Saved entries

⟨

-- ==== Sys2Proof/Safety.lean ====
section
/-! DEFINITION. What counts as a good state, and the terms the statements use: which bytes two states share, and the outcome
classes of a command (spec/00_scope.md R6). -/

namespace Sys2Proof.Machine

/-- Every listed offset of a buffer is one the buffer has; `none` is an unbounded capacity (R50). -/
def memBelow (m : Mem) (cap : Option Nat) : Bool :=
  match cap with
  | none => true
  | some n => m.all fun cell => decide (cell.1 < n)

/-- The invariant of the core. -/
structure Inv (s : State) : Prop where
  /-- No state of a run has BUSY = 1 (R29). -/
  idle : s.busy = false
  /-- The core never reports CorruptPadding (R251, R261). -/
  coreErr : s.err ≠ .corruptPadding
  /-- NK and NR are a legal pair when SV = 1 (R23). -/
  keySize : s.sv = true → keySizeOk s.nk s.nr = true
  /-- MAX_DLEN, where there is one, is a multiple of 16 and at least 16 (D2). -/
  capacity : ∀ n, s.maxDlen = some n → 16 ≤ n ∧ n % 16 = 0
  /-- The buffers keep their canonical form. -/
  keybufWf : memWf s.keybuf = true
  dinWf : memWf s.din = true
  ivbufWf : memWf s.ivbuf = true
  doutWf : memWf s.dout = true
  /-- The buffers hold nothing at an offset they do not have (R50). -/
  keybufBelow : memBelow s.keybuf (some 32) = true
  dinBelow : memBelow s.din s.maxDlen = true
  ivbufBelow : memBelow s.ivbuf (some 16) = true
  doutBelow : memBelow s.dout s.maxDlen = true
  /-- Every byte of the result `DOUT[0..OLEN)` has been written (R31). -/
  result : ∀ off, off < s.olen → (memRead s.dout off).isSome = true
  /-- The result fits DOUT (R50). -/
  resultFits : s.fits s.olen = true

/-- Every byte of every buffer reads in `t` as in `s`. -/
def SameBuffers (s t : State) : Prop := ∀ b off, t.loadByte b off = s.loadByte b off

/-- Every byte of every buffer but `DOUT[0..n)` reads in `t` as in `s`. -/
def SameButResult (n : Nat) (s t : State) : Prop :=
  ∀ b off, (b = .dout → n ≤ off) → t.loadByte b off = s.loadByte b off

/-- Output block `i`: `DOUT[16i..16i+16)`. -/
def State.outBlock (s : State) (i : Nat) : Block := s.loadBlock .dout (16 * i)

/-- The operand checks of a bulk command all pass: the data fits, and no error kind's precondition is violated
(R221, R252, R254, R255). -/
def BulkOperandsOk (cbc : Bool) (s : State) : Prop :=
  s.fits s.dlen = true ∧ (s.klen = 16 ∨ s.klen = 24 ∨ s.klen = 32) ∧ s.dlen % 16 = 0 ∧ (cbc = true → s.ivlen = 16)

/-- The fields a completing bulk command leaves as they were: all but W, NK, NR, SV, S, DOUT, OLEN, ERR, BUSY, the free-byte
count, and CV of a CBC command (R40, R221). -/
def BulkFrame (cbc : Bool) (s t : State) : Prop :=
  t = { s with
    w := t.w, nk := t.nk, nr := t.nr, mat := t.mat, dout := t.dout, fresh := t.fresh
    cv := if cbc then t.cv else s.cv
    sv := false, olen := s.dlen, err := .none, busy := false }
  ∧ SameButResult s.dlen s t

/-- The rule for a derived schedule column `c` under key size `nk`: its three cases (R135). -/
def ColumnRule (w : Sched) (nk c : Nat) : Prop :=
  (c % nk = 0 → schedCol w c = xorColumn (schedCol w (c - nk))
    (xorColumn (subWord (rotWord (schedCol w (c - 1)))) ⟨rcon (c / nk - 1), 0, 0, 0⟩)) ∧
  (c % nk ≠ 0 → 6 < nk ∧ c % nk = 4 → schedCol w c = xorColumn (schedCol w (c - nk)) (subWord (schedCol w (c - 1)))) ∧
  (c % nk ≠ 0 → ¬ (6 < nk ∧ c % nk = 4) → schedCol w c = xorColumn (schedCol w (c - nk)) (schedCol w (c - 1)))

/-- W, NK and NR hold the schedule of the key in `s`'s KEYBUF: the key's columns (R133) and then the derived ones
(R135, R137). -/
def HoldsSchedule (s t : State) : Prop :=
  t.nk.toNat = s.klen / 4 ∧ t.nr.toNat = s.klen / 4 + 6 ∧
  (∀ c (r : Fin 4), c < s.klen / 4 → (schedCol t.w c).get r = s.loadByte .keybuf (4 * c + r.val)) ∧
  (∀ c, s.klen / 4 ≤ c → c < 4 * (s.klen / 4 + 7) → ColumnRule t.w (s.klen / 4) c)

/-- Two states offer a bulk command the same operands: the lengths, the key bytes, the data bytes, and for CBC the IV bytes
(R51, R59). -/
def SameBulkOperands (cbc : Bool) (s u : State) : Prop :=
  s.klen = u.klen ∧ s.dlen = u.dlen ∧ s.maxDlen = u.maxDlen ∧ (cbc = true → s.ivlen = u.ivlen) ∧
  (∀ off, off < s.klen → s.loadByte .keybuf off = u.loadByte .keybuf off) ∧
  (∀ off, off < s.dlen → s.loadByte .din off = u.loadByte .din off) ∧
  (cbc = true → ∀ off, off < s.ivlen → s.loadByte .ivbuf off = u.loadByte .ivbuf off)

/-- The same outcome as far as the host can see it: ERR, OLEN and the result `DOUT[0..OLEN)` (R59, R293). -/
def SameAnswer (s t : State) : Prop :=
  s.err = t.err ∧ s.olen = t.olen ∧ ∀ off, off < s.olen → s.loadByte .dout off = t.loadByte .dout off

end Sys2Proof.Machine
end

⟩
⟨

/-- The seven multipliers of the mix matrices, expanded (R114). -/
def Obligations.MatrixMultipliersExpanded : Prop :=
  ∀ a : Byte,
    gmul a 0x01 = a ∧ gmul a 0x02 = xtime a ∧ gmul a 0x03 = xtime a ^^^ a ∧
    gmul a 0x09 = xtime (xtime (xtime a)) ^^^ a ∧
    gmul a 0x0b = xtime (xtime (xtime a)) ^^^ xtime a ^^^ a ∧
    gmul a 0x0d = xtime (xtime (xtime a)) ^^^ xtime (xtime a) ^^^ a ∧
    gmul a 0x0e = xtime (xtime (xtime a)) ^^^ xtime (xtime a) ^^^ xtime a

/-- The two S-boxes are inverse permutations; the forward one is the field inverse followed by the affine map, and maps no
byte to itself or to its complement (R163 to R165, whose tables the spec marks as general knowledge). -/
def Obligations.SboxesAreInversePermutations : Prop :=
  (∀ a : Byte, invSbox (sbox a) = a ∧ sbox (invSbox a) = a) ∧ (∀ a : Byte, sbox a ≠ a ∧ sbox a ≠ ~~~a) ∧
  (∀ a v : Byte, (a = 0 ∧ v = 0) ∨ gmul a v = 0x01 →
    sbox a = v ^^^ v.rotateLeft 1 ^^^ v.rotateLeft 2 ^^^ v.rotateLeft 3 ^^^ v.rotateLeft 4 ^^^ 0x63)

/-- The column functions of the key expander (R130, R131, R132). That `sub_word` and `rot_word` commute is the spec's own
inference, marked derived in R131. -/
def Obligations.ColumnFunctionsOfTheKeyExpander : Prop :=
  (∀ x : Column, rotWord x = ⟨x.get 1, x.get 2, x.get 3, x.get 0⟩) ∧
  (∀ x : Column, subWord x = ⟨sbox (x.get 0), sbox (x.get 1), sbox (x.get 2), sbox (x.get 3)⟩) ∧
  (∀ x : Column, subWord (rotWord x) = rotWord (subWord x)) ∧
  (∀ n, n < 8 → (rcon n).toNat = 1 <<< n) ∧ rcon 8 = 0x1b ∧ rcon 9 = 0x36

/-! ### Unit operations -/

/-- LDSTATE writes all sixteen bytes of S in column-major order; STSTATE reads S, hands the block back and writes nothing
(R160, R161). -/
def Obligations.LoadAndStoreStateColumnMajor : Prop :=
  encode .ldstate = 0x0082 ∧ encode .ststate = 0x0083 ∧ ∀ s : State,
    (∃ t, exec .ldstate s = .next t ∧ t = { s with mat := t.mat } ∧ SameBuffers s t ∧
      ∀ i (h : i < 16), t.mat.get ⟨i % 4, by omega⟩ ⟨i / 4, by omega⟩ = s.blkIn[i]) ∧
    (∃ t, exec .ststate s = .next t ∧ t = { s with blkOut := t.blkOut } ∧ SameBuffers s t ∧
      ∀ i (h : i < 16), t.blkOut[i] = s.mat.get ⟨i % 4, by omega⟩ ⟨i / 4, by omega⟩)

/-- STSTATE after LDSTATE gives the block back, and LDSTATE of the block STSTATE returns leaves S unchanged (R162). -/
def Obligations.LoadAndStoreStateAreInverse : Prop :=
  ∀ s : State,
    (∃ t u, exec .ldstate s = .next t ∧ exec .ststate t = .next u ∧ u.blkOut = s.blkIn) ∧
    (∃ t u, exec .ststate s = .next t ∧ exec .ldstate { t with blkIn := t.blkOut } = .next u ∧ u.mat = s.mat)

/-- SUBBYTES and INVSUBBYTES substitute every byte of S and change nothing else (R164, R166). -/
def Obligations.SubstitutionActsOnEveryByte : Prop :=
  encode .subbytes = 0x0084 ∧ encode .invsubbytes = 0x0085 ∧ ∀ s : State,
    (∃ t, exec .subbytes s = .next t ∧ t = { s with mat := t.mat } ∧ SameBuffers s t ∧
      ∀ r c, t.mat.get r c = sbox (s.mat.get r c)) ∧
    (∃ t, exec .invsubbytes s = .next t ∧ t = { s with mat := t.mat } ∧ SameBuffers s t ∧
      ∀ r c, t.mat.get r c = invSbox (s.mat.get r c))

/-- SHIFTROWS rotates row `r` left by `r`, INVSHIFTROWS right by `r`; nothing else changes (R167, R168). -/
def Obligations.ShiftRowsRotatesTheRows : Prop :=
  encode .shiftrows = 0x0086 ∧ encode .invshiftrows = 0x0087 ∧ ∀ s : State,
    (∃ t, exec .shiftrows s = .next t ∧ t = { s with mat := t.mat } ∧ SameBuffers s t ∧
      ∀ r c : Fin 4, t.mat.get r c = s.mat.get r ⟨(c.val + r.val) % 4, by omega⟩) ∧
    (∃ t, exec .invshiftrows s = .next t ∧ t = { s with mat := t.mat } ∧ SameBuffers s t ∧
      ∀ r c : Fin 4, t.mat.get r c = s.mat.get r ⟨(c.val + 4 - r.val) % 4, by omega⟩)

⟩

--- EXERCISE ---
Copy the stretch of the records above that runs from the line with "gmul a 0x0b" through the line with "gmul a 0x0e". Both end lines belong in the copy, and nothing else does.

--- SOLUTION FOR THIS EXERCISE ---
    gmul a 0x0b = xtime (xtime (xtime a)) ^^^ xtime a ^^^ a ∧
    gmul a 0x0d = xtime (xtime (xtime a)) ^^^ xtime (xtime a) ^^^ a ∧
    gmul a 0x0e = xtime (xtime (xtime a)) ^^^ xtime (xtime a) ^^^ xtime a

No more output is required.